Stored data
------------------------------------

/-- ABORT stops the vat in a holdable step, and CUT NOW cuts in SETTING. ABORT is accepted in a holdable step, where
the vat stops with outcome ABORTED, and refused with REFUSED_STATE in IDLE and STOPPED. CUT NOW is accepted in
SETTING: the cut is at the present set-clock time, that of a second which has fallen though its SET_CLOCK_SECOND
still waits, with reason ORDERED; unheld, CUTTING begins at once with lateness 0 and its cut requested, which with
DRIVE FAULT active faults the drive, with the kind pending and a KNIFE hold that withdraws the job; a mix that runs
is stopped, and the drive goes into its dwell, or, with a reverse dwell of 0, outside R131's range, starts the cut;
held, the cut waits. The REPLY of ACCEPTED is offered, after the ALERT frame of a fault that was not pending. In
every other step CUT NOW is refused and changes nothing. It rests on log entries 24 (the lane check and the REPORT
in the closing event), 26 (the second at which a sample completes, and a second that has fallen), 51 (fields outside
their ranges). [04_the_batch_sequencer.md 4.3 Orders and lines; 06_coagulation_monitoring_and_cut_timing.md 6.5 The
cut time; 07_knife_drive.md 7.3 Starting, reversing and replacing; 07_knife_drive.md 7.4 Turning and watching] -/
def Obligations.AbortAndCutNow : Prop :=
  ∀ (c : RunConfig) (s : State) (sender arg tag : Byte), s.config = some c →
    s.start.mode = .listen ∨ s.start.mode = .ready ∨ s.start.mode = .mute →
    let answer := fun (code : Byte) (x : State) (v : Verdict) =>
      offer x { kind := .reply, dest := sender.toNat, body := [code, tag, byte v.code] }
    let now := if s.coag.secondFallen then min 65535 (s.coag.clock + 1) else s.coag.clock
    (s.seq.step ≠ .idle → s.seq.step ≠ .stopped →
      exec (.orderAbort sender arg tag) s = .next (noteStatus s (answer 4#8 (stopVat .aborted s) .accepted)))
    ∧ (s.seq.step = .idle ∨ s.seq.step = .stopped →
        exec (.orderAbort sender arg tag) s = .next (answer 4#8 s .refusedState))
    ∧ (s.seq.step ≠ .setting → exec (.orderCutNow sender arg tag) s = .next (answer 5#8 s .refusedState))
    ∧ (∀ r b, s.seq.step = .setting → batchRecipe c s = some r → openRecord s = some b → held s = false →
        ∃ t, exec (.orderCutNow sender arg tag) s = .next t
          ∧ t.seq.step = .cutting ∧ t.seq.phase = .none ∧ t.coag.state = .inactive ∧ t.coag.ticking = false
          ∧ (openRecord t).map (fun x => (x.number, x.cutTime, x.cutReason, x.lateness))
              = some (b.number, now, .ordered, 0)
          ∧ t.knife.cutElapsed = 0
          ∧ (s.lines.driveFault = false → t.knife.job = some { kind := .cut, speed := r.cutSpeed }
              ∧ ((∀ j, s.knife.job = some j → j.kind ≠ .mix) →
                  t.knife = { (requestJob c { kind := .cut, speed := r.cutSpeed } s).knife with cutElapsed := 0 })
              ∧ (∀ j, s.knife.job = some j → j.kind = .mix → s.knife.state = .starting ∨ s.knife.state = .running →
                  (1 ≤ c.lines.reverseDwell → t.knife.state = .dwell ∧ t.knife.run = false ∧ t.knife.speed = 0
                      ∧ t.knife.offMs = 0 ∧ t.knife.reverse = s.knife.reverse)
                    ∧ (c.lines.reverseDwell = 0 → t.knife.state = .starting ∧ t.knife.run = true
                      ∧ t.knife.reverse = .cut ∧ t.knife.speed = r.cutSpeed ∧ t.knife.graceMs = 0))
              ∧ (∀ j, s.knife.job = some j → j.kind = .mix → s.knife.state = .dwell →
                  s.knife.offMs < c.lines.reverseDwell * 1000 →
                  t.knife.state = .dwell ∧ t.knife.continuing = false ∧ t.knife.offMs = s.knife.offMs))
          ∧ (s.lines.driveFault = true → t.knife.state = .stopped ∧ t.knife.job = none ∧ t.knife.run = false
              ∧ t.knife.speed = 0 ∧ t.knife.offMs = 0 ∧ t.seq.hold.knife = true ∧ isPending .knifeDriveFault t = true)
          ∧ (s.lines.driveFault = false ∨ isPending .knifeDriveFault s = true →
              t.link.queue = (answer 5#8 s .accepted).link.queue)
          ∧ (s.lines.driveFault = true → isPending .knifeDriveFault s = false →
              ∃ a, a ∈ t.alerts.pending ∧ a.kind = .knifeDriveFault ∧ t.link.queue
                = (answer 5#8 (offer s { kind := .alert, dest := 0, body := a.frameBody }) .accepted).link.queue)
          ∧ t.queue = s.queue ∧ t.press = s.press ∧ t.air = s.air ∧ t.peers = s.peers ∧ t.port = s.port)
    ∧ (∀ r b, s.seq.step = .setting → batchRecipe c s = some r → openRecord s = some b → held s = true →
        ∃ t, exec (.orderCutNow sender arg tag) s = .next t
          ∧ t.seq.step = .setting ∧ t.seq.hold = s.seq.hold ∧ t.coag.state = .due ∧ t.coag.dueAt = now
          ∧ openRecord t = some { b with cutTime := now, cutReason := .ordered }
          ∧ t.link.queue = (answer 5#8 s .accepted).link.queue
          ∧ OnlyChanges [.seq, .coag, .knife, .link] s t)

/-- The ESTOP line stops the vat and vents the heads. Going active, ESTOP is pending; in a holdable step the vat
stops: its outputs take their safe values, a fill's stir request is cleared and its counting span shut, in SETTING
the monitor is INACTIVE with its set clock stopped at the seconds counted, its mix job withdrawn and the sample in
progress abandoned, the record takes the outcome ESTOP and the step as its first fault step if it has none, STOPPED
is entered with no hold reason, and the record stands as the newest of the history with its number current; every
head in RAMP or HOLD vents, the loads on heads in RAMP, HOLD or VENT are flagged ESTOP, and the output of every
fitted head is FORCED_OFF; the queued loads stay. Active already, nothing changes. Going inactive it changes no
step, and FREE heads take queued loads. It rests on log entries 4 (a command whose event cannot occur changes
nothing), 24 (the lane check and the REPORT in the closing event), 26 (a second that has fallen and not been counted
stays uncounted). [04_the_batch_sequencer.md 4.3 Orders and lines; 09_press_heads.md 9.9 The guard;
09_press_heads.md 9.2 Reading pressure and driving the valve; 04_the_batch_sequencer.md 4.10 Closing a batch;
05_vat_filling_and_dosing.md 5.7 Holds, stops and resets at the Fill Unit;
06_coagulation_monitoring_and_cut_timing.md 6.6 Holds, stops and resets at the monitor] -/
def Obligations.EstopLine : Prop :=
  ∀ (c : RunConfig) (s : State), s.config = some c →
    let on := { s with lines := { s.lines with estop := true } }
    let off := { s with lines := { s.lines with estop := false } }
    let flagged := fun l : Load => { l with flags := { l.flags with estop := true } }
    (s.lines.estop = false →
      ∃ t, exec .estopLineActive s = .next t ∧ t.lines = on.lines
        ∧ isPending .estop t = true
        ∧ t.seq.step = (if s.seq.step.holdable then .stopped else s.seq.step)
        ∧ (∀ h, ((s.head h).state = .ramp ∨ (s.head h).state = .hold →
              (t.head h).state = .vent ∧ (t.head h).ventSteps = 0 ∧ (t.head h).load = (s.head h).load.map flagged)
            ∧ ((s.head h).state = .vent → (t.head h).state = .vent ∧ (t.head h).load = (s.head h).load.map flagged)
            ∧ ((s.head h).state = .free ∨ (s.head h).state = .unload ∨ (s.head h).state = .out →
              (t.head h).state = (s.head h).state ∧ (t.head h).load = (s.head h).load)
            ∧ ((s.head h).state ≠ .unfitted → (t.head h).output = .forcedOff)
            ∧ ((s.head h).state = .unfitted → t.head h = s.head h))
        ∧ (∀ b, s.seq.step.holdable = true → openRecord s = some b → FillSound s → KnifeSound s → HistorySound s →
            (t.store.history.getLast?.map Slot.latest) = some { b with
                outcome := .estop, firstFault := b.firstFault.or (some s.seq.step), step := .stopped, phase := .none,
                stepStart := stationSeconds s, laneClosed := b.laneClosed || b.pressed == b.made }
              ∧ t.seq = { s.seq with
                  step := .stopped, phase := .none, hold := HoldSet.clear, current := .closed b.number, outlet := false,
                  fillerRequest := false }
              ∧ t.fill.duty = 0 ∧ t.fill.qCmd = 0 ∧ t.fill.dosePump = false
              ∧ (s.seq.step = .filling → t.milk.own = none ∧ t.milk.grant = 0
                  ∧ t.fill = { s.fill with
                      grant := 0, qCmd := 0, duty := 0, noPulse := 0, dosePump := false, stirJob := false,
                      spanOpen := false })
              ∧ (s.seq.step ≠ .filling → t.fill = s.fill ∧ t.milk = s.milk)
              ∧ (s.seq.step = .setting → t.coag = { s.coag with
                  state := .inactive, ticking := false, secondFallen := false, mixJob := false, readings := [] })
              ∧ (s.seq.step ≠ .setting → t.coag = s.coag)
              ∧ t.knife.run = false ∧ t.knife.speed = 0 ∧ t.knife.job = none)
        ∧ OnlyChanges [.lines, .link, .milk, .air, .seq, .fill, .coag, .knife, .press, .alerts, .store] s t)
    ∧ (s.lines.estop = true → exec .estopLineActive s = .next s)
    ∧ (s.lines.estop = true →
        exec .estopLineInactive s = .next (noteStatus s (closePress c s (assign c off))))
    ∧ (s.lines.estop = false → exec .estopLineInactive s = .next s)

------------------------------------

● **WORK ORDER**:
Transcribe each line of the data above, unaltered, from the one where "s.knife.offMs < c.lines.reverseDwell" appears to the one where "none ∧ t.knife.run = false" appears, inclusive of both.

● **EXPECTED ANSWER**:
                  s.knife.offMs < c.lines.reverseDwell * 1000 →
                  t.knife.state = .dwell ∧ t.knife.continuing = false ∧ t.knife.offMs = s.knife.offMs))
          ∧ (s.lines.driveFault = true → t.knife.state = .stopped ∧ t.knife.job = none ∧ t.knife.run = false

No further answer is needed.